My mother always smothered me in love. I thought it was because she was making up for the loss of my father, but now I understood it was because I was the human embodiment of their love. Evidence of their story. Something permanent and lasting from a union so fleeting.
“What about Dean?” I asked of my stepfather, the man who stepped in when I was eight and helped raise me. He had died four years prior.
“Oh, of course I loved Dean. He was a good man. A good father to you. His son needed a mother, my daughter needed a father. I respected him. But it was different. He was a widower. We both lost people we would have spent our lives with. And we had an understanding, I think. That we would be partners in this life, but if there is an afterlife, we would let each other be with the ones we had lost.”
I took my mother's right hand, the skin as thin as rice paper, adorned by the apricot-colored gem she had worn for as long as I could remember, and kissed it. “Mom, I love you,” I cried. I didn't know how much time I had left with her. But she was my hero. The strongest woman I knew. I had always thought she was brave, but when I realized what she had gone through to become who she was, that respect grew even more.

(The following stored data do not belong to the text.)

-- ==== Sys2Proof/Machine/Pair.lean ====
section
/-!
DEFINITION. The redundant pair: joining, heartbeats sent, forwarding's answers, the two-phase commit, and the pair commands
(spec 17 R485-R501).
-/
namespace Sys2Proof.Machine

/-! What a member tells (R487, R488). -/

/-- The device's facts for a join or rejoin. -/
def State.facts (s : State) (thisPrimary : Bool) : JoinFacts :=
  { devState := s.life.state.code, committed := s.life.committed, changes := s.epoch.changes.toNat, stepping := 0xB0, classHB := s.hb,
    digest := romDigest, strapFault := s.life.strapFault, hostSeams := s.dram.dir.used.any fun e => e.2.host, cfg0 := s.life.straps.cfg0,
    thisPrimary := thisPrimary, inconsistent := s.life.causes.getLsbD 2, serial := Config.serial, plan := s.plan, seed0 := s.flow.seed0,
    seed1 := s.flow.seed1, bridgeSeed := s.fwd.seed }

/-- The heartbeat a member sends on a lane (R487). -/
def State.heartbeat (s : State) (west : Bool) : Heartbeat :=
  { west := west, role := s.pair.role.code, pairState := s.pair.state.code, devState := s.life.state.code, epoch := s.epoch.current,
    commitSeq := s.epoch.sequence, journal := if s.pair.role == .primary then s.pair.jSeq else s.pair.jApplied, alive0 := s.canary.live0,
    alive1 := s.canary.live1, relinquish := s.pair.relinquish, cause := s.pair.cause, draining := s.drain.isSome, leaving := false, facts := s.facts false }

/-- Age of the oldest journal record that is not acknowledged, in ns (R492). -/
def State.journalLag (s : State) : Nat := match s.pair.journal with | r :: _ => s.now - r.time | [] => 0

/-- R487: a heartbeat on each peer lane that is UP, every 100 us; a journal lag above LAG_ALARM sets PAIR_EVENT (Table 17.9). -/
def execHeartbeatSend (s : State) : Host.Outcome State Fault Refusal :=
  if !s.booted || s.now < s.pair.beat + 100000 then .next s
  else
    let s1 := { s with pair := { s.pair with beat := s.now } }
    let s3 := s.lanesUp.foldl (fun x p => x.sendBeat p (s.heartbeat (p == 25))) s1
    let late := s.pair.role == .primary && s.pair.state != .none && decide (s.pair.lagAlarm * 1000 < s.journalLag)
    done s (if late then s3.alert AlertBit.pairEvent else s3)

/-- A heartbeat has been received within 300 us (R487, R488). -/
def State.peerHeard (s : State) : Bool := match s.pair.heard with | some t => decide (s.now < t + 300000) | none => false

/-! Commands that wait for the peer (R42, R489, R491). -/

/-- The detail of a reply whose change landed on this device alone. -/
def Reply.alone (r : Reply) : Reply := if r.status = 0 then { r with detail := 9 } else r

/-- A channel's waiting command ends with its reply, and then its transition takes effect (R464). -/
def State.endWait (s : State) (ch : Nat) (r : Reply) (d : Option DevState := none) : State :=
  ((s.setChan ch { s.chan ch with waiting := none }).reply ch r).enters d

/-- A commit lands here alone (R39, R72): its boundary is set, if it has not been, and its reply says so. -/
def State.commitAlone (s : State) (ch : Nat) (m : Msg) (r : Option Reply) : State :=
  let s0 := { s with pair := { s.pair with commitMsg := none, commitSent := false } }
  match r with
  | some r => s0.endWait ch r.alone
  | none =>
    let s1 := s0.boundary (s0.epoch.current + 1)
    s1.endWait ch (replyOf 0x0202 m s1.epoch.current 0 9 (commitBytes s0 s1))

/-- Every command that waits for the peer ends without it. -/
def State.releaseWaiting (s : State) : State :=
  [0, 1, 3].foldl (fun s ch =>
    match (s.chan ch).waiting with
    | some (.peer _ r d) => s.endWait ch r.alone d
    | some (.commit m r) => s.commitAlone ch m r
    | _ => s) s

/-! Divergence (R494). -/

/-- PEER_INCONSISTENT: the yielding member raises the recover cause, enters RECOVER and becomes DIVERGED; the other becomes SOLO. -/
def State.diverge (s : State) (yields : Bool) (cause : Nat) : State :=
  let s1 := s.pairEvent ErrCode.peerInconsistent s.pair.role.code (le 1 cause ++ zeros 1 ++ le 2 s.pair.peerEpoch.toNat)
  if yields then
    let s2 := { s1 with pair := { s1.pair with prepared := none, relinquish := false, holding := false, cause := cause } }
    ((s2.setPair .diverged .secondary).raiseCause 2).releaseWaiting
  else
    let s2 := (s1.setPair .solo s1.pair.role).dropCopy
    State.releaseWaiting { s2 with pair := { s2.pair with cause := cause } }

/-- R489: the secondary's reply to a forwarded command arrives; only OK matches what the primary executed. -/
def execPeerReplyArrival (ch : Nat) (status _detail : W16) (_params : Bytes) (s : State) : Host.Outcome State Fault Refusal :=
  match (s.chan ch).waiting with
  | some (.peer _ r d) =>
    if 3 < ch then .next s
    else
      let s1 := { s with pair := { s.pair with out := { s.pair.out with pending := false, outStatus := false } } }
      if status = 0 then done s (s1.endWait ch r d) else done s ((s1.endWait ch r.alone d).diverge false 2)
  | _ => .next s

/-- A forwarded command waits for the peer. -/
def State.waitsForPeer (s : State) : Bool :=
  [0, 1, 3].any fun ch => match (s.chan ch).waiting with | some (.peer _ _ _) => true | _ => false

/-- R63: the peer's flags for the PEER channel arrive; a withdrawn forwarded command is a divergence (R489). -/
def execPeerMailboxFlags (taken timeout outStatus : Bool) (s : State) : Host.Outcome State Fault Refusal :=
  let out : PeerChannel :=
    { pending := s.pair.out.pending && !taken && !timeout, taken := taken, timeout := timeout, outStatus := outStatus }
  let s1 := { s with pair := { s.pair with out := out } }
  done s (if timeout && s.waitsForPeer then s1.diverge false 3 else s1)

/-! The two-phase commit (R491). -/

/-- R491: the secondary receives PREPARE, seals its shadow and answers ready. -/
def execPairPrepare (epoch : W16) (s : State) : Host.Outcome State Fault Refusal :=
  if s.pair.role == .secondary && s.pair.state == .joined && s.booted then
    done s ({ s with pair := { s.pair with prepared := some epoch } }.onEach .ready)
  else .next s

/-- R491: the secondary receives COMMIT and applies it at its own boundary. -/
def execPairCommit (epoch : W16) (s : State) : Host.Outcome State Fault Refusal :=
  match s.pair.prepared with
  | some _ => done s ((State.boundary { s with pair := { s.pair with prepared := none } } epoch).onEach .applied)
  | none => .next s

/-- R491: the secondary is ready; the primary sends COMMIT naming the new epoch and sets its own boundary. -/
def execPairReady (s : State) : Host.Outcome State Fault Refusal :=
  match s.pair.commitMsg with
  | some m =>
    if s.pair.commitSent then .next s
    else
      let s1 := { s with pair := { s.pair with commitSent := true } }.onEach (.commit (s.epoch.current + 1))
      let s2 := s1.boundary (s1.epoch.current + 1)
      let r := replyOf 0x0202 m s2.epoch.current 0 0 (commitBytes s1 s2)
      done s (s2.setChan m.ch { s2.chan m.ch with waiting := some (.commit m (some r)) })
  | none => .next s

/-- R491: the secondary has applied; the primary places the EPOCH_COMMIT reply. -/
def execPairApplyConfirm (s : State) : Host.Outcome State Fault Refusal :=
  match s.pair.commitMsg with
  | some m =>
    match (s.chan m.ch).waiting with
    | some (.commit _ (some r)) =>
      done s ({ s with pair := { s.pair with commitMsg := none, commitSent := false } }.endWait m.ch r)
    | _ => .next s
  | none => .next s

/-! Joining (R488). -/

/-- Whether the device that asks becomes primary: named by its command, or told by CFG0; none where neither decides. -/
def joinRole (asker other : JoinFacts) : Option Bool :=
  if asker.thisPrimary then some true else if asker.cfg0 == other.cfg0 then none else some (!asker.cfg0)

/-- Both are of one build, and neither has STRAP_FAULT (item 3). -/
def sameBuild (a b : JoinFacts) : Bool :=
  a.stepping == b.stepping && a.classHB == b.classHB && a.digest == b.digest && !a.strapFault && !b.strapFault

def freshInit (f : JoinFacts) : Bool := f.devState == 3 && !f.committed && f.changes == 0

/-- The first of items 2 to 5 that fails for a device that asks and its peer. -/
def joinFails (asker peer : JoinFacts) : Option Nat :=
  if !(freshInit asker && freshInit peer) then some 2
  else if !sameBuild asker peer then some 3
  else if peer.hostSeams then some 4
  else if (joinRole asker peer).isNone then some 5
  else none

/-- The secondary takes the primary's plan and seeds. -/
def State.adopt (s : State) (f : JoinFacts) : State :=
  let s1 := (s.setPlan f.plan).remakeCopies
  { s1 with flow := { s1.flow with seed0 := f.seed0, seed1 := f.seed1 }, fwd := { s1.fwd with seed := f.bridgeSeed } }

/-- The journal starts anew: at a join, and at the start of a rejoin (R488, R497). -/
def Pair.freshJournal (p : Pair) : Pair := { p with journal := [], jSeq := 0, jApplied := 0, copied := false, tilesCopied := 0 }

/-- A member enters JOINED in a role (R488, R497). -/
def State.becomeJoined (s : State) (r : Role) : State :=
  let p := { s.pair with joinedAs := r, prepared := none, relinquish := false, cause := 0,
                         stale := false, holding := false, resync := false, copied := false, portsHeld := false }
  State.noteLinks s (State.setPair { s with pair := p } .joined r)

/-- The same by a join. -/
def State.joins (s : State) (r : Role) : State := State.becomeJoined { s with pair := s.pair.freshJournal } r

def pairRole (primary : Bool) : Role := if primary then .primary else .secondary

def bodyPairJoin (m : Msg) (s : State) : Done :=
  if 1 < m.p 0 then badParam s 0
  else needZero s m [1, 2, 3] <|
    let f := s.facts (m.p 0 == 1)
    let g := s.pair.peerFacts
    if !s.peerHeard then refuse s Status.peerFail 4
    else match joinFails f g with
      | some n => refuse s Status.peerFail 3 (le 2 (2 ^ (n - 1)))
      | none =>
        let primary := (joinRole f g).getD false
        let s1 := s.onEach (.joinRequest f)
        let s2 := if primary then s1 else s1.adopt g
        ok ((s2.joins (pairRole primary)).pairChange 0x01) (le 1 (pairRole primary).code ++ zeros 7 ++ le 8 g.serial.toNat)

“I love you too, sweetie. Your father would be so proud of the woman you have become. He was good with his hands. And you got that from him. He may not have been a surgeon like you, but you definitely didn't get those skills from me,” she chuckled. “And the way you go around the world, fixing those little kids’ mouths . . . that's your father right there. He lives in you.”
I nodded and I pressed her hand to my cheek. “I know, Mom.”
“Not to mention, you're just as handsome as he was,” she let out a throaty cough as she laughed.
“Nice, mama,” I retorted.
“No, you are lovely. It caused me a lot of grief during your teenage years. But you have his kind eyes and his wavy hair, and those legs that go for days. Good genes.”
“You passed down some pretty good ones yourself.” I winked.
“Mmmhmm,” she conceded. “But inside,” she pointed her wrinkly, shaky finger to my chest, “I couldn't have asked for a better daughter.”